**RECORDED DATA:**
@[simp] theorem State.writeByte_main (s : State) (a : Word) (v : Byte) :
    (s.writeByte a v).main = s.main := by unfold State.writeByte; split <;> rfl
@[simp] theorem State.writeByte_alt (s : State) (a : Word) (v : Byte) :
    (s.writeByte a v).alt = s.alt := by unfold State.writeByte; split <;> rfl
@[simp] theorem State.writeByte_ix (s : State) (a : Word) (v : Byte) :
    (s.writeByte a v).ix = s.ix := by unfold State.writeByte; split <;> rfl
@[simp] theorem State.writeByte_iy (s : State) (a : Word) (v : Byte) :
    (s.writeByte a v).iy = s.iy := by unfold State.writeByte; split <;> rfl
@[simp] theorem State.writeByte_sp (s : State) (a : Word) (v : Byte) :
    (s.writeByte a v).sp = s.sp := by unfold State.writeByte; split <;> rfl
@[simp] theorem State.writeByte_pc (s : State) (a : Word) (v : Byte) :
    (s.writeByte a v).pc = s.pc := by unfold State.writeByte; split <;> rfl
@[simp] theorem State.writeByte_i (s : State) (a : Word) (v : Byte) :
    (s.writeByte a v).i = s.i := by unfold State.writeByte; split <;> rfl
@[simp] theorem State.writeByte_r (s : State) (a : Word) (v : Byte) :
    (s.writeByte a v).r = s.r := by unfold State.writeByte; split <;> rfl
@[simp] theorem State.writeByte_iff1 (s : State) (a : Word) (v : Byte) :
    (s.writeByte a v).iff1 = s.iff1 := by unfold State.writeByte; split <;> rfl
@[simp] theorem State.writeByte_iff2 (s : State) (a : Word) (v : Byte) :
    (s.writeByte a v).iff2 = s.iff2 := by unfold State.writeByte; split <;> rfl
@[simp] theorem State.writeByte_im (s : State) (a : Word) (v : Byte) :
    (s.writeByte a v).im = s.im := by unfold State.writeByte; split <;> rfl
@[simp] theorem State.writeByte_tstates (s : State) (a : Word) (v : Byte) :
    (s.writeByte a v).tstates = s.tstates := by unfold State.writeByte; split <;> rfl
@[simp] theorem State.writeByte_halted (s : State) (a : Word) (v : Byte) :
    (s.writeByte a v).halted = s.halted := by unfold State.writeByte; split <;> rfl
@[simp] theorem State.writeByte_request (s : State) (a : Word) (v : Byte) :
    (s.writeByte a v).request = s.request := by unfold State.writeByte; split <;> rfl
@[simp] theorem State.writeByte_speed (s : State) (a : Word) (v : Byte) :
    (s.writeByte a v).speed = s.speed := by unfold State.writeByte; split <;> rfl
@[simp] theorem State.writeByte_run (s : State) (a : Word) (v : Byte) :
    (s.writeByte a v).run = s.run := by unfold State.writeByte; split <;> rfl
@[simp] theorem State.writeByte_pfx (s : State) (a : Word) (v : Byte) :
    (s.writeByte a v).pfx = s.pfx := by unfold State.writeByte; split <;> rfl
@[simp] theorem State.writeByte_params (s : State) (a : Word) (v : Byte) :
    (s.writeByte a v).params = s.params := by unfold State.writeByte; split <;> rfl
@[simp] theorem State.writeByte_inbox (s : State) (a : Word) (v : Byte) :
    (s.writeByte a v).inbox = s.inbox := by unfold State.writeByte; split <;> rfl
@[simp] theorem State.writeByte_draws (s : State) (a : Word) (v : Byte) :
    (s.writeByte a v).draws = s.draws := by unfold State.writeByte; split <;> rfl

--

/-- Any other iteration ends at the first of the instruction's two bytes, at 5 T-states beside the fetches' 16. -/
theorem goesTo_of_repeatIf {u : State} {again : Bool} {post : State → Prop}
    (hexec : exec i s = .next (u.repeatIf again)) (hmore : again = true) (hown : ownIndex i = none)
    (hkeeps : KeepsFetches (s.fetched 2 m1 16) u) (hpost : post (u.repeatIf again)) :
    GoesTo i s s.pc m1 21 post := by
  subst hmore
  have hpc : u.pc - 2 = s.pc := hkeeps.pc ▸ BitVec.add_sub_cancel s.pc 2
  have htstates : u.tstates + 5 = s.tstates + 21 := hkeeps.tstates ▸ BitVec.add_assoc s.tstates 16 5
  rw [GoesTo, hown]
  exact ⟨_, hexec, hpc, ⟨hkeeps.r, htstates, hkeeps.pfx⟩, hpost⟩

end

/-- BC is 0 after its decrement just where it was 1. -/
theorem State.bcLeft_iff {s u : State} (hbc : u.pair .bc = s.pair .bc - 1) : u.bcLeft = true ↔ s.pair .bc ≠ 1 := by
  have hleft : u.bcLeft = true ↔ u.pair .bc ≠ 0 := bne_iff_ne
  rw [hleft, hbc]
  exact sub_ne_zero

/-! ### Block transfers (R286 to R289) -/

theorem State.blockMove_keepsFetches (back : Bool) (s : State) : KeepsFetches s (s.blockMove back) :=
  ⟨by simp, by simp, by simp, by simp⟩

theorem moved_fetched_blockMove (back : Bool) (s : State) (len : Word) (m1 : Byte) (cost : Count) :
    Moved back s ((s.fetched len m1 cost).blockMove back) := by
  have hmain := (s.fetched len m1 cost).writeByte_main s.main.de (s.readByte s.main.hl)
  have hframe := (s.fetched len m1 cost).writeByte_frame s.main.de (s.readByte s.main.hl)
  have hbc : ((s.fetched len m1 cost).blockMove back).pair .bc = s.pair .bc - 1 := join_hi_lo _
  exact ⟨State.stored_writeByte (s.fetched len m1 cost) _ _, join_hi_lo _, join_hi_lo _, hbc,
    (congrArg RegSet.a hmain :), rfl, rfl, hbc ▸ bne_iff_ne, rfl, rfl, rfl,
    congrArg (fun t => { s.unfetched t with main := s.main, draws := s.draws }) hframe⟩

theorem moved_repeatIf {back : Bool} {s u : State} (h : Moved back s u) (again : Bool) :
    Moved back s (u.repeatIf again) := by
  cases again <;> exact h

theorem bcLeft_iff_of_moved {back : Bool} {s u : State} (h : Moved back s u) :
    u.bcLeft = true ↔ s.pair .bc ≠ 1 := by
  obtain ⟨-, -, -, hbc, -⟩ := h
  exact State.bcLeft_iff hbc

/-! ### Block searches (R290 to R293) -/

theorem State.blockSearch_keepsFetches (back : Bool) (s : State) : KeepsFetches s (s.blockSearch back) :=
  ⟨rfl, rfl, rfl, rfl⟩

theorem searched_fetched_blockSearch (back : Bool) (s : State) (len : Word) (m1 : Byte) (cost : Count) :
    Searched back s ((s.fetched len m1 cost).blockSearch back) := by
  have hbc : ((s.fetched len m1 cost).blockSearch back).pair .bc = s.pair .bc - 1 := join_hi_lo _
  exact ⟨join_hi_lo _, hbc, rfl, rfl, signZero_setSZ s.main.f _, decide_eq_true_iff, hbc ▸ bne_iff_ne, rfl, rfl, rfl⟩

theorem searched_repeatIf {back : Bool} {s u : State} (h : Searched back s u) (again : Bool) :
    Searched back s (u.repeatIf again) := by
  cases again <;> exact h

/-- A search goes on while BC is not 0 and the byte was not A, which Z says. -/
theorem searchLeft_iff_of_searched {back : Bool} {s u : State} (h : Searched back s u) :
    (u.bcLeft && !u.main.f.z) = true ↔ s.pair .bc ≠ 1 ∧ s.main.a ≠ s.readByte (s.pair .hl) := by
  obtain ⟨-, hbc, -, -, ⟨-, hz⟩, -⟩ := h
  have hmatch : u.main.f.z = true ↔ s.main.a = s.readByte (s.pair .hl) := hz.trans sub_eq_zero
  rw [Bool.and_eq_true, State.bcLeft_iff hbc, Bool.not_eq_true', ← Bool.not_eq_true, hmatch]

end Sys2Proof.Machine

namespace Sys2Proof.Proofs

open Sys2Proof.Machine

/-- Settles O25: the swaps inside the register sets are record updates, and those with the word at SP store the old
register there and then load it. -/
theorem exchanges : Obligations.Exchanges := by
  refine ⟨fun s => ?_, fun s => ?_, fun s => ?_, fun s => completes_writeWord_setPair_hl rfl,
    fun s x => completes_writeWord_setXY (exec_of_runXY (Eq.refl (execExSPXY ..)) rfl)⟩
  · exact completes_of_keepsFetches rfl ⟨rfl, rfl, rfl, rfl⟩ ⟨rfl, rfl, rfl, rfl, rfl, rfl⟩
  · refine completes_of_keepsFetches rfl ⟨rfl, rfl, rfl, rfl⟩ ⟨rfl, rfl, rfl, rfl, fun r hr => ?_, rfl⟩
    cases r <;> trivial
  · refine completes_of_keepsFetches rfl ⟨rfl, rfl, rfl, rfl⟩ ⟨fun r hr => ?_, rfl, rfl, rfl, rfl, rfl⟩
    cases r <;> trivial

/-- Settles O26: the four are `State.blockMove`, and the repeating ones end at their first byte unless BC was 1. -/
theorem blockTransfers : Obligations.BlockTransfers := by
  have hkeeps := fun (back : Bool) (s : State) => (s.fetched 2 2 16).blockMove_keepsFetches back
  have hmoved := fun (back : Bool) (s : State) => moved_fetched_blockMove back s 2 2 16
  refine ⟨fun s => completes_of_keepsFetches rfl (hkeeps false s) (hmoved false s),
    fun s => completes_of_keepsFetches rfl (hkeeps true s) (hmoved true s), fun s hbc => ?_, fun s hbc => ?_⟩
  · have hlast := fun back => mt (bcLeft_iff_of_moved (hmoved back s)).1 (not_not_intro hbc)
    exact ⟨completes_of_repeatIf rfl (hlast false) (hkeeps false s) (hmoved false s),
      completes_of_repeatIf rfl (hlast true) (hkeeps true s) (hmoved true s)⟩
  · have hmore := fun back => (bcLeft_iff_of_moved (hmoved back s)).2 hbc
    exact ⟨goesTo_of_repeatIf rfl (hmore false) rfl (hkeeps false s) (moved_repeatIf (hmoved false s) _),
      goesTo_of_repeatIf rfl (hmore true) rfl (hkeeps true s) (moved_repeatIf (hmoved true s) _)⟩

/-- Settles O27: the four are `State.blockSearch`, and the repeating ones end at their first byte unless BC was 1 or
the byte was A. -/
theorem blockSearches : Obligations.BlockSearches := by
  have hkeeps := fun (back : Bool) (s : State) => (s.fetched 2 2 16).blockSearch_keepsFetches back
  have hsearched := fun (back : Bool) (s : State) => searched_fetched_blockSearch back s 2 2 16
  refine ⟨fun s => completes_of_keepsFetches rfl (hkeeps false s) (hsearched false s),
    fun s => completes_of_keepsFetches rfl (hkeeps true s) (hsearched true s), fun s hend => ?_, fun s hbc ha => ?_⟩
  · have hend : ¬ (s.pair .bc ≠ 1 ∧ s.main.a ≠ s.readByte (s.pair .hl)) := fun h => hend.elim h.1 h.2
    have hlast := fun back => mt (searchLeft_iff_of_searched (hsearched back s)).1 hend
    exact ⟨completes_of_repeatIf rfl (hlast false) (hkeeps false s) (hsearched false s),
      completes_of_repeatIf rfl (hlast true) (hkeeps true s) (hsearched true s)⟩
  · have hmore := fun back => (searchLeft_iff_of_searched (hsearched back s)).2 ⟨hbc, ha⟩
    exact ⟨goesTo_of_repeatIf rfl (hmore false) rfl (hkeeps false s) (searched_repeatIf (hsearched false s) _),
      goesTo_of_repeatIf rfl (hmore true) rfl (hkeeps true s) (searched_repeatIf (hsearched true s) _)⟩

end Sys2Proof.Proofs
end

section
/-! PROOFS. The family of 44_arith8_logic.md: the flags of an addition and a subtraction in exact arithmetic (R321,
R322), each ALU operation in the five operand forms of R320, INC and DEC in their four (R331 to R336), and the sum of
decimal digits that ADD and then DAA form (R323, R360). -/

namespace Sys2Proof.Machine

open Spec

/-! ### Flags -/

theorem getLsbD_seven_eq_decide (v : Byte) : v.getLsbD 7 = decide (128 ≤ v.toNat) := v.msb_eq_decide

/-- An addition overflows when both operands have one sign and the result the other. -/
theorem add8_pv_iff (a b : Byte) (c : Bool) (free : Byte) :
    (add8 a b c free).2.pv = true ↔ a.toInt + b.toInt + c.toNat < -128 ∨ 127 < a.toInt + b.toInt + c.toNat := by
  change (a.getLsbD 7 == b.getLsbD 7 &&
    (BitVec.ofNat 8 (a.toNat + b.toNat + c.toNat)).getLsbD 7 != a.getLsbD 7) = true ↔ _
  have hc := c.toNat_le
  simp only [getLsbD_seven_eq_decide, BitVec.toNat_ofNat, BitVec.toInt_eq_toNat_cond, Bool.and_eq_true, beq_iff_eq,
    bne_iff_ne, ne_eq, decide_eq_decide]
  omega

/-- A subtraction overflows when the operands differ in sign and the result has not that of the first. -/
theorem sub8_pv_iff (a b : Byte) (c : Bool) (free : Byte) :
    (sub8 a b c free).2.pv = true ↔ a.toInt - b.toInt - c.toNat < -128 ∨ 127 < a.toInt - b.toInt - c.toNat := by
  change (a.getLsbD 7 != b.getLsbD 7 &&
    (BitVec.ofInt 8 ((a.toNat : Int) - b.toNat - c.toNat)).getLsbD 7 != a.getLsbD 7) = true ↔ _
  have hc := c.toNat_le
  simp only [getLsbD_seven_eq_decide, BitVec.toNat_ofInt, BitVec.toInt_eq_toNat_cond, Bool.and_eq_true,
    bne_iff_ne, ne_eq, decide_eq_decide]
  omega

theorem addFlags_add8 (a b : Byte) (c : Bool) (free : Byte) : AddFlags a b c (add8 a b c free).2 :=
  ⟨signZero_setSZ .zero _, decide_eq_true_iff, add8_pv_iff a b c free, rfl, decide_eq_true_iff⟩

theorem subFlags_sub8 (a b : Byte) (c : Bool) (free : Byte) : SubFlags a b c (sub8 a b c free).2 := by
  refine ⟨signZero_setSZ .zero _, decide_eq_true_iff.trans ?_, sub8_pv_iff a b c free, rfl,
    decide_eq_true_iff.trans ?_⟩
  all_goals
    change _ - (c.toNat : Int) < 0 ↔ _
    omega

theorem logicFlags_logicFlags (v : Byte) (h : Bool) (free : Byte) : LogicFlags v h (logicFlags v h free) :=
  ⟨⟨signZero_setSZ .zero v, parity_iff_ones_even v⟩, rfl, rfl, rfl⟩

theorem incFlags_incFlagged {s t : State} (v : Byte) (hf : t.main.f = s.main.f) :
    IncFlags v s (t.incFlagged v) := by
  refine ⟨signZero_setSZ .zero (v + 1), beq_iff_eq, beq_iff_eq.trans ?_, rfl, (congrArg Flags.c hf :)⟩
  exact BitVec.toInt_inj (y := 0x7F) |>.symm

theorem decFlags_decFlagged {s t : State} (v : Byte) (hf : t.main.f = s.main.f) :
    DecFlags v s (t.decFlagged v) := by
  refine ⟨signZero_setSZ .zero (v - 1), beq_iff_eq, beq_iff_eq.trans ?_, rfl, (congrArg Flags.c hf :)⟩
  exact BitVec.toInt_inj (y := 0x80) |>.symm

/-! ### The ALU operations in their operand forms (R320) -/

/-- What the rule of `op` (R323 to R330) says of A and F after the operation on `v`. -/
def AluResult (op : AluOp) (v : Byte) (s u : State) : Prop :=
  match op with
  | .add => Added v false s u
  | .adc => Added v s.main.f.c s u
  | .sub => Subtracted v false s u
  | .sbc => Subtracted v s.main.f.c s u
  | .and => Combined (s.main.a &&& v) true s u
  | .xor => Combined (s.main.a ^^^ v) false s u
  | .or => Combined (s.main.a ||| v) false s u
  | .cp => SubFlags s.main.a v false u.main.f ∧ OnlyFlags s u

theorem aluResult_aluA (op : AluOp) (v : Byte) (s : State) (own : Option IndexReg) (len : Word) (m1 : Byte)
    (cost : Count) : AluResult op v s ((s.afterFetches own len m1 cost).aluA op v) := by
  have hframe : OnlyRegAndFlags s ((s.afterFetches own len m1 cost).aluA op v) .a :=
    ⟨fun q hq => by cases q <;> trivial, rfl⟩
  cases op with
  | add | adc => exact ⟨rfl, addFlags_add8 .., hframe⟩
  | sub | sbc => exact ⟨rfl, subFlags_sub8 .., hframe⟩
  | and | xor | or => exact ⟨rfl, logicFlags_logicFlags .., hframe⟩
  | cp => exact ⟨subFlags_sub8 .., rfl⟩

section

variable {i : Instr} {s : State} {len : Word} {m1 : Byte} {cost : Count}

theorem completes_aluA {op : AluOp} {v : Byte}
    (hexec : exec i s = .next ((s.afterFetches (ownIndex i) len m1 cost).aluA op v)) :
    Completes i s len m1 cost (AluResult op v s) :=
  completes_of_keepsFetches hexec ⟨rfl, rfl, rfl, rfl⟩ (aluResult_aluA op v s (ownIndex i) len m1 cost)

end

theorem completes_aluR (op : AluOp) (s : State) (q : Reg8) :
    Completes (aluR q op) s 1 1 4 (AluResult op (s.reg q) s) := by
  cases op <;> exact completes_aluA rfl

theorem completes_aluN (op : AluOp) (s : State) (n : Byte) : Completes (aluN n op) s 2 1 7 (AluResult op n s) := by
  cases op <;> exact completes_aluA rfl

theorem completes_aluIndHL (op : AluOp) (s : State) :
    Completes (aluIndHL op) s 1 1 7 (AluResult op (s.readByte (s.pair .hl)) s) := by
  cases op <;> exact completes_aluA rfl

**WHAT NEEDS TO BE DONE:**
In how many lines of the records does the word "other" appear? Answer with the number only.

**ANSWER BELOW:**
2